Purpose : Silk-Fibroin (SF) based biomaterials hold promise to replace amniotic membrane (AM) treatment in severe corneal injury due to their favorable properties (transparency, strength), possibility to be loaded and release with growth factors (GF) and ease of handling. We investigate the potential use of SF cross-linked with polyethylene-glycol (PEG) membranes (SFM) as a corneal dressing and as a biomaterial in regenerative medicine. Here we demonstrate the SFM`s biocompatibility, interactions with human corneal stromal cells (HCSC), and capacity to maintain the keratocyte phenotype.

Methods : Keratocytes from corneal donors were cultured in DEMF12+10% FBS on plates covered on 3%SF-5%PEG and on 0.1% collagen I (Col) as a control. To reduce serum-induced activation, serum-free medium was added after cells reached confluence. At days 3 and 6 after removing serum, cultures were used to be imaged in Scanning Electron Microscopy (SEM). At the same study times, keratocyte phenotype markers Keratocan and ALDH1A1 were detected by immunocytochemistry, and their mRNA expression levels were analysed by qRT-PCR.

Results : SEM images show that HCSC grown on SFM have very thin and fusiform shape with multiple nucleolus, consistent with enhanced biosynthetic activity. In contrast, HCSC grown on Col show a broad cytoplasm with wide extensions. Cells seeded on both substrates were Keratocan and ALDH1A1 positive, showing similar distribution of both markers. The Keratocan mRNA expression levels were upregulated in both substrates, but significantly higher in cells grown on Col at days 3 and 6. ALDH1A1 mRNA expression levels were also upregulated, and at day 6 those were significantly higher in HCSC seeded on Col.
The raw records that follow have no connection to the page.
-- ==== Sys2Proof/Tests/Slice0.lean ====
section
/-! SUPPORT. Tests of the model on fixed values, whose expected results are worked out from the spec's rules and examples,
and the witnesses: for every statement with hypotheses a state and operands that meet them. -/

open Sys2Proof Sys2Proof.Machine

namespace Sys2Proof.Tests

/- One test at a time: each is a kernel evaluation of its own. -/
set_option Elab.async false

def always : Guard := ⟨false, 0⟩
def sc : ScHead := ⟨.none, always⟩
def vh : VecHead := ⟨.none, 0⟩
def hh : HHead := ⟨always, 0, 1, 2⟩

/-! Ill-formed terms, one for each check. -/

theorem test_wf_guard : (∀ i ∈ ([.add ⟨.none, ⟨true, 0⟩⟩ 1 2 3, .sst ⟨true, 0⟩ 1 2 3, .vld ⟨true, 0⟩ 1 2 0 false 0,
    .br ⟨⟨true, 0⟩, .none⟩ 1, .call ⟨true, 0⟩ 1, .cpy ⟨⟨true, 0⟩, 0, 1, 2⟩ .load] : List Instr), i.wf = false) ∧
    Instr.wf (.add ⟨.none, ⟨true, 1⟩⟩ 1 2 3) = true := by decide
theorem test_wf_boosted_shadow : Instr.wf (.add ⟨.level1, always⟩ 56 2 3) = false ∧
    Instr.wf (.vand ⟨.level2, 0⟩ .i32 48 1 2) = false ∧ Instr.wf (.pcnt ⟨.level1, 0⟩ 56 1) = false ∧
    Instr.wf (.add ⟨.level1, always⟩ 55 2 3) = true := by decide
theorem test_wf_vector_codes : Instr.wf (.vmov vh .i32 56 1) = false ∧ Instr.wf (.vmov vh .i32 1 59) = false ∧
    Instr.wf (.vfma vh .f32 1 2 3 59) = false ∧ Instr.wf (.vsrnd 0 56 1 2 .bf16) = false ∧
    Instr.wf (.rcdef always 48 1 2) = false ∧ Instr.wf (.vmov vh .i32 55 58) = true := by decide
theorem test_wf_types : Instr.wf (.vadd vh .f32 1 2 3 .rn true) = false ∧ Instr.wf (.vadd vh .i32 1 2 3 .rz false) = false ∧
    Instr.wf (.vabs vh .n32 1 2 false) = false ∧ Instr.wf (.vabs vh .f32 1 2 true) = false ∧
    Instr.wf (.vsqrt vh .i32 1 2 .rn) = false ∧ Instr.wf (.vxor vh .bf16 1 2 3) = false ∧
    Instr.wf (.vpack vh .i32 1 2 3 false) = false ∧ Instr.wf (.vunpk vh .i8 1 2 false false) = false := by decide
theorem test_wf_vcmp : Instr.wf (.vcmp vh .i32 .un false 1 2 3) = false ∧ Instr.wf (.vcmp vh .f32 .eq true 1 2 3) = false ∧
    Instr.wf (.vcmp vh .i8 .eq true 1 2 3) = true := by decide
theorem test_wf_conversions : Instr.wf (.vcvt vh .f32OfI32 1 2 1 .rn) = false ∧ Instr.wf (.vcvt vh .f32OfBf16 1 2 2 .rn) = false ∧
    Instr.wf (.vcvt vh .e4m3OfF32 1 2 4 .rn) = false ∧ Instr.wf (.vcvt vh .bf16OfF32 1 2 59 .rn) = false ∧
    Instr.wf (.vcvt vh .f32OfE5m2 1 2 0 .rz) = false ∧ Instr.wf (.fcvt sc 1 2 .float .f64 .rz) = true := by decide
theorem test_wf_movement : Instr.wf (.vperm vh .i8 1 2 3 4) = false ∧ Instr.wf (.vperm vh .i16 1 2 3 59) = false ∧
    Instr.wf (.vshuf vh .f32 .xor 6 1 2 0) = false ∧ Instr.wf (.vshuf vh .f32 .xor 5 1 2 0) = true ∧
    Instr.wf (.vshuf vh .f32 .rev 1 1 2 0) = false ∧ Instr.wf (.vshuf vh .f32 .rot 0 1 2 3) = false ∧
    Instr.wf (.vbcast vh .i32 1 2 64) = false ∧ Instr.wf (.vbcast vh .i32 1 2 63) = true := by decide
theorem test_wf_scalar_groups : Instr.wf (.qpush always 53 0) = false ∧ Instr.wf (.qpop always 53 0) = false ∧
    Instr.wf (.qpop always 52 0) = true ∧ Instr.wf (.schk always 55 1) = false ∧ Instr.wf (.schk always 56 56) = false ∧
    Instr.wf (.vchk 0 47 1) = false ∧ Instr.wf (.vchk 0 48 48) = false ∧ Instr.wf (.gdraw always 3 3) = false ∧
    Instr.wf (.trap always 56 0) = false ∧ Instr.wf (.loop ⟨always, .none⟩ 0 1) = false := by decide
theorem test_wf_matrix : Instr.wf (.mclaim 3 2) = false ∧ Instr.wf (.mclaim 3 24) = false ∧ Instr.wf (.mrel 24 24) = false ∧
    Instr.wf (.mma 0 23 0 .bf16 4 false false) = false ∧ Instr.wf (.mma 0 23 0 .bf16 3 false false) = true ∧
    Instr.wf (.mband 0 24) = false ∧ Instr.wf (.mrd 0 0 3 1) = false ∧ Instr.wf (.msnap 0 0 56 1) = false := by decide
theorem test_wf_copies : Instr.wf (.vld always 56 1 0 false 0) = false ∧ Instr.wf (.vst always 59 1 0 false 0) = false ∧
    Instr.wf (.vlds always 1 55 0 false 0) = false ∧ Instr.wf (.vlds always 1 2 3 false 0) = false ∧
    Instr.wf (.vgath always 1 2 59) = false ∧ Instr.wf (.ataOr always 1 2 0 (.imm false 0)) = false ∧
    Instr.wf (.ataAdd always 1 2 3 (.imm false 0)) = false ∧ Instr.wf (.ataAdd always 1 2 0 (.index 59)) = false ∧
    Instr.wf (.atxCas always 1 2 2 false 0) = false ∧ Instr.wf (.ftap always 47 2 0 false 0) = false ∧
    Instr.wf (.ftap2 always 46 2 0 false 0) = false ∧ Instr.wf (.pfl always 1 2 2 false 0) = false := by decide
theorem test_wf_commands : Instr.wf (.cpy ⟨always, 31, 1, 2⟩ .load) = false ∧ Instr.wf (.shcStep ⟨always, 30, 1, 2⟩ false false) = false ∧
    Instr.wf (.cpyo hh 24) = false ∧ Instr.wf (.rsend hh 1 true) = false ∧
    Instr.wf (.qfence always ⟨false, false, false, false, false, false, false⟩) = false := by decide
Conclusions : HCSC grown on SFM can reach confluence and express normal keratocyte characteristic proteins. The mRNA overexpression found with Col substrate stands in contrast to the lower Keratocan and ALDH1A1 levels found with SFM suggesting that SFM may require to increase the serum withdrawal time, as a result over-anchoring of GF from the culture medium to the membrane. In addition, the morphological changes observed in the HCSC grown on both Col and SFM suggest specific interactions between the cytoplasmic membrane and the substrates.
Our findings show that the higher transparency, biocompatibility, and ease handling of SFM over Col makes the latter a promising surrogate of AM in corneal treatment.

This abstract was presented at the 2023 ARVO Annual Meeting, held in New Orleans, LA, April 23-27, 2023.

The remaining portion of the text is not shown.